§ YOUR TASK
Print the records below word for word, beginning with the first line and ending once the line containing "if l.cell ≠ o.addr then s else" is printed.

[Stored entries]
↓

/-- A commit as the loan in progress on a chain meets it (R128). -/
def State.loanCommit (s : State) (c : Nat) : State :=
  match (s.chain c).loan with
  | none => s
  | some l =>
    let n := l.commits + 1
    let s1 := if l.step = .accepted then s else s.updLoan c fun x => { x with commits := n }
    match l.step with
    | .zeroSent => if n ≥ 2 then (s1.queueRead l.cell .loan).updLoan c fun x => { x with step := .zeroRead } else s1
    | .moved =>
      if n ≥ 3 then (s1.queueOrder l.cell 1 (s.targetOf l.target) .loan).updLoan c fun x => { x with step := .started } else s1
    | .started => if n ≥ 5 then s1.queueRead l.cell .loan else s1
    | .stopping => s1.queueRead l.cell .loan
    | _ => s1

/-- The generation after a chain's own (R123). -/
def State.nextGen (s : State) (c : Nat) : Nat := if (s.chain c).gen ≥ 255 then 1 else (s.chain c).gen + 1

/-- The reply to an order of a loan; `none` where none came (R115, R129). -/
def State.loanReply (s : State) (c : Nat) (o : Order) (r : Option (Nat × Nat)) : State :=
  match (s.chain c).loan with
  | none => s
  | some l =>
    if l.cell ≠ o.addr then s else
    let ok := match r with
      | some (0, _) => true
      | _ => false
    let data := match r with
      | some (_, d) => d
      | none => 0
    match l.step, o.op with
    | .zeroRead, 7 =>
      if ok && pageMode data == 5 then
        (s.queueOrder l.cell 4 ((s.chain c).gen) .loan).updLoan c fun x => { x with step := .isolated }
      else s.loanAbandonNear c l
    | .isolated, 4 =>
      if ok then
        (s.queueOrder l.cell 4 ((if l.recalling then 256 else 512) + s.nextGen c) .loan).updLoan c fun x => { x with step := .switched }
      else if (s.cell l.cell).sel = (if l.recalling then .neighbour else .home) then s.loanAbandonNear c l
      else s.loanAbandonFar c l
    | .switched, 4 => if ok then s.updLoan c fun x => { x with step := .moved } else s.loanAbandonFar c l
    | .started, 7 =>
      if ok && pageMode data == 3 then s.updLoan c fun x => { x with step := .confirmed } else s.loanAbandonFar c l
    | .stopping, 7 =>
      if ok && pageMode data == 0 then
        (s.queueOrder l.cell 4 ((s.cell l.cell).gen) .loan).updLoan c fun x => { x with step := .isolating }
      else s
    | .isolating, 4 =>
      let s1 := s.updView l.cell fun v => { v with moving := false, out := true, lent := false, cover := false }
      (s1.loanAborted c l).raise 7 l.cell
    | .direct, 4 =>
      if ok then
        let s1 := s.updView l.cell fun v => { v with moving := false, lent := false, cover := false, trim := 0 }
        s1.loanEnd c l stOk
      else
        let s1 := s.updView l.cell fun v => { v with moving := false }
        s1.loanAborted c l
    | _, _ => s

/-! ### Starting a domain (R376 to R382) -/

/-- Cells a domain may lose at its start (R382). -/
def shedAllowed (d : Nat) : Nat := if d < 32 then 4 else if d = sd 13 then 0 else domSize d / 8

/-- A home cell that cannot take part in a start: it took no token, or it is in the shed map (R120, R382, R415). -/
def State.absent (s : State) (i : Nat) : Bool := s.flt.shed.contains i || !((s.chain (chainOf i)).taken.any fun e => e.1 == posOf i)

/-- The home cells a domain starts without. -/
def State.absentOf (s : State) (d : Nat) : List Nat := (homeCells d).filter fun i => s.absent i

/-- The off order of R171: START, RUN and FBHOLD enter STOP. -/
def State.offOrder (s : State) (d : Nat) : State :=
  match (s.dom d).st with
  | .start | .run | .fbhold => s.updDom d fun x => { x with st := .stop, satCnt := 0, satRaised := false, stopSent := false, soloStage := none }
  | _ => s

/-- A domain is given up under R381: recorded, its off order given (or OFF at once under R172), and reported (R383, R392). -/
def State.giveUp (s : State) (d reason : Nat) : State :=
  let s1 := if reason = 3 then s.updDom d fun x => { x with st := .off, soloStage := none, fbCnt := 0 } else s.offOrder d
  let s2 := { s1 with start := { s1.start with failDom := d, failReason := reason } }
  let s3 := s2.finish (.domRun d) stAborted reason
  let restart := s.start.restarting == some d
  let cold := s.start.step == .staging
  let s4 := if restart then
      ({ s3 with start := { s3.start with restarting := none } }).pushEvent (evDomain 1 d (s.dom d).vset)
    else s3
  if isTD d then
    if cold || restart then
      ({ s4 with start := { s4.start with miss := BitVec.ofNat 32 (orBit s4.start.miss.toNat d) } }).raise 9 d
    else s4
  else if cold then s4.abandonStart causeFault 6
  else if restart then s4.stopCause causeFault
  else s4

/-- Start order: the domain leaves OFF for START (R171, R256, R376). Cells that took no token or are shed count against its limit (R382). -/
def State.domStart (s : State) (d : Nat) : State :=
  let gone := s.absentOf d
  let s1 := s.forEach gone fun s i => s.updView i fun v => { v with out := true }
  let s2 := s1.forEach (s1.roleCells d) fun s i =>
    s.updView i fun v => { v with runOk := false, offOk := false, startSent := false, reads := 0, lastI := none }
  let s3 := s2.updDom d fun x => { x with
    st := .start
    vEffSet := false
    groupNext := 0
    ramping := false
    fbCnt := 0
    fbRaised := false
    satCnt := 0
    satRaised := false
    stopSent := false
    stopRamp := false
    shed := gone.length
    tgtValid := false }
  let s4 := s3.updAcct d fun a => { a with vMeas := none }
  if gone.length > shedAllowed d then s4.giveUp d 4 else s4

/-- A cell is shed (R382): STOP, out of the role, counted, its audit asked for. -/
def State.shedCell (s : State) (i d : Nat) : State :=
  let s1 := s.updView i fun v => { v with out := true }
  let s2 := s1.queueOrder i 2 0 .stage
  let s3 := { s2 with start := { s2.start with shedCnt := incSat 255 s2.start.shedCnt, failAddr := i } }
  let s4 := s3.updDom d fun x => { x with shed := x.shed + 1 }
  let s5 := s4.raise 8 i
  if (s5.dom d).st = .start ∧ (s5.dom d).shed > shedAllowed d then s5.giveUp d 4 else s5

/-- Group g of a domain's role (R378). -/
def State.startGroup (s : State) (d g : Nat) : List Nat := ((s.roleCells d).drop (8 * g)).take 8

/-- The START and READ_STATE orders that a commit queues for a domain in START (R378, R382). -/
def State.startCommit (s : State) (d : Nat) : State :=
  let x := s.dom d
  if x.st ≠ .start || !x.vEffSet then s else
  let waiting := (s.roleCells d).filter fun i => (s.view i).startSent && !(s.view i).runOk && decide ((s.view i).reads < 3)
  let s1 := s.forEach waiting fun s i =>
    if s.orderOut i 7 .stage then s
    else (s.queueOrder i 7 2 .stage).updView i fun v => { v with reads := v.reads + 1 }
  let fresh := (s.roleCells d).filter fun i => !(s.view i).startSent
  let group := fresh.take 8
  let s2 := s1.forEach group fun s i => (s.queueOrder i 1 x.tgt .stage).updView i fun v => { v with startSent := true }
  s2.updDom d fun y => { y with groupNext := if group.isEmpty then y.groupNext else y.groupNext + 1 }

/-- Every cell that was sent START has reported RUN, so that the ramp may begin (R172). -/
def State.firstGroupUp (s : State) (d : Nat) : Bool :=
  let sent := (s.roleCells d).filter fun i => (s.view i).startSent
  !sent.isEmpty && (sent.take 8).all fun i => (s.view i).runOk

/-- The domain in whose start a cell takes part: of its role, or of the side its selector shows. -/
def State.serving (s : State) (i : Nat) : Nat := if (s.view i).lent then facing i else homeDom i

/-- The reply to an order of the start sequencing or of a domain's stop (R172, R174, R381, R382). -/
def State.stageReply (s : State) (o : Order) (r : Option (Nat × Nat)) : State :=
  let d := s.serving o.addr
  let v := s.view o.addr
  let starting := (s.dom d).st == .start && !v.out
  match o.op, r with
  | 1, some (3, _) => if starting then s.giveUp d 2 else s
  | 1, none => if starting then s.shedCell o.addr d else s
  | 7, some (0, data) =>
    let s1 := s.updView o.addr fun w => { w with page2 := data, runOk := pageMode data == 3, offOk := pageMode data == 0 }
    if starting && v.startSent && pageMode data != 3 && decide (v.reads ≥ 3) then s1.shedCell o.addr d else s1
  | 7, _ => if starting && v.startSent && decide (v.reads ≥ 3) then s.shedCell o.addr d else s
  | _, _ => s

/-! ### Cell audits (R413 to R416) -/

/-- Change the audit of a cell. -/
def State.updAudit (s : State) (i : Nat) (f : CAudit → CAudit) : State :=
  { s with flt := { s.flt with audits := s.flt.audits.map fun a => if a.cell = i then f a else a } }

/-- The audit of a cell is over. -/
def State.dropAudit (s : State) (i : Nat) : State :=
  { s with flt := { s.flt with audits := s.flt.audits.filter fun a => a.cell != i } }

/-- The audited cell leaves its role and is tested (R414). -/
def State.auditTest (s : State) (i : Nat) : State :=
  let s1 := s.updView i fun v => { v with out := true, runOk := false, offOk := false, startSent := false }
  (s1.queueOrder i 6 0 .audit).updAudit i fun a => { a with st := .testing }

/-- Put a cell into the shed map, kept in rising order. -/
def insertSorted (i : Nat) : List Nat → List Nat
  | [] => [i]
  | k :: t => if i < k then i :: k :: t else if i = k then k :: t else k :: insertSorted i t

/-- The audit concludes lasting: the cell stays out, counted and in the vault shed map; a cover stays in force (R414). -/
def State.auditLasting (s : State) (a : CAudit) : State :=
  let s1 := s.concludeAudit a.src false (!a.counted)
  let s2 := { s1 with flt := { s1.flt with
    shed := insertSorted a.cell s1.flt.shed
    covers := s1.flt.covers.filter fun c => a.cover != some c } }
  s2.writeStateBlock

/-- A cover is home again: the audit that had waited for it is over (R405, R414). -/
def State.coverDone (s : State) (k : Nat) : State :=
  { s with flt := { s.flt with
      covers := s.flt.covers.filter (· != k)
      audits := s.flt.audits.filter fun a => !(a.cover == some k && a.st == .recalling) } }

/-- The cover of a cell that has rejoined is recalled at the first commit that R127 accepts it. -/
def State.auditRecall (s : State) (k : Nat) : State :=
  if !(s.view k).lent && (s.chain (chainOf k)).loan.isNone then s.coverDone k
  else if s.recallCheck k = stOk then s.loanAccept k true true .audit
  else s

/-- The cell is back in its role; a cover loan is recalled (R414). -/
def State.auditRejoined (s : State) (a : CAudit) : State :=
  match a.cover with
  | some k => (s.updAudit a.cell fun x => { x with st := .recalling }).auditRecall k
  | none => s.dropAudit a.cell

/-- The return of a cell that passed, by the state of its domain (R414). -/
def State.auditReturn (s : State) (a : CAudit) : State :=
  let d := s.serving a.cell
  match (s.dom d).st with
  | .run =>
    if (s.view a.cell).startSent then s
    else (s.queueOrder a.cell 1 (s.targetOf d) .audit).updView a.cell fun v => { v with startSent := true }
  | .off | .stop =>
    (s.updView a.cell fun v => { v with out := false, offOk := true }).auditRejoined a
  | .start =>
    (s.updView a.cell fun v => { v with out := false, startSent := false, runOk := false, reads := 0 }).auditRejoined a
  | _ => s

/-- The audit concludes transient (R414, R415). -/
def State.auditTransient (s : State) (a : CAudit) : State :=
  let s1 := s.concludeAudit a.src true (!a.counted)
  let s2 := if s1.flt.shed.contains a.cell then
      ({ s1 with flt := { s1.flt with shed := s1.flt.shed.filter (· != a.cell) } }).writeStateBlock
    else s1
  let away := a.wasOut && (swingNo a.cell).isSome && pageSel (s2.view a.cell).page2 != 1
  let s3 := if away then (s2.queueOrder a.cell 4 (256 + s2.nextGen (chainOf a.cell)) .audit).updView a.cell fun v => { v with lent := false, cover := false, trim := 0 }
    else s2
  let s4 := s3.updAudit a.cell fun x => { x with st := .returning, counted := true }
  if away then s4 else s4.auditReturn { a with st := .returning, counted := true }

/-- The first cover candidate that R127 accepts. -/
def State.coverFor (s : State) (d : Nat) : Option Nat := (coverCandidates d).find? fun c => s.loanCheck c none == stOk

↑

§ EXPECTED ANSWER
/-- A commit as the loan in progress on a chain meets it (R128). -/
def State.loanCommit (s : State) (c : Nat) : State :=
  match (s.chain c).loan with
  | none => s
  | some l =>
    let n := l.commits + 1
    let s1 := if l.step = .accepted then s else s.updLoan c fun x => { x with commits := n }
    match l.step with
    | .zeroSent => if n ≥ 2 then (s1.queueRead l.cell .loan).updLoan c fun x => { x with step := .zeroRead } else s1
    | .moved =>
      if n ≥ 3 then (s1.queueOrder l.cell 1 (s.targetOf l.target) .loan).updLoan c fun x => { x with step := .started } else s1
    | .started => if n ≥ 5 then s1.queueRead l.cell .loan else s1
    | .stopping => s1.queueRead l.cell .loan
    | _ => s1

/-- The generation after a chain's own (R123). -/
def State.nextGen (s : State) (c : Nat) : Nat := if (s.chain c).gen ≥ 255 then 1 else (s.chain c).gen + 1

/-- The reply to an order of a loan; `none` where none came (R115, R129). -/
def State.loanReply (s : State) (c : Nat) (o : Order) (r : Option (Nat × Nat)) : State :=
  match (s.chain c).loan with
  | none => s
  | some l =>
    if l.cell ≠ o.addr then s else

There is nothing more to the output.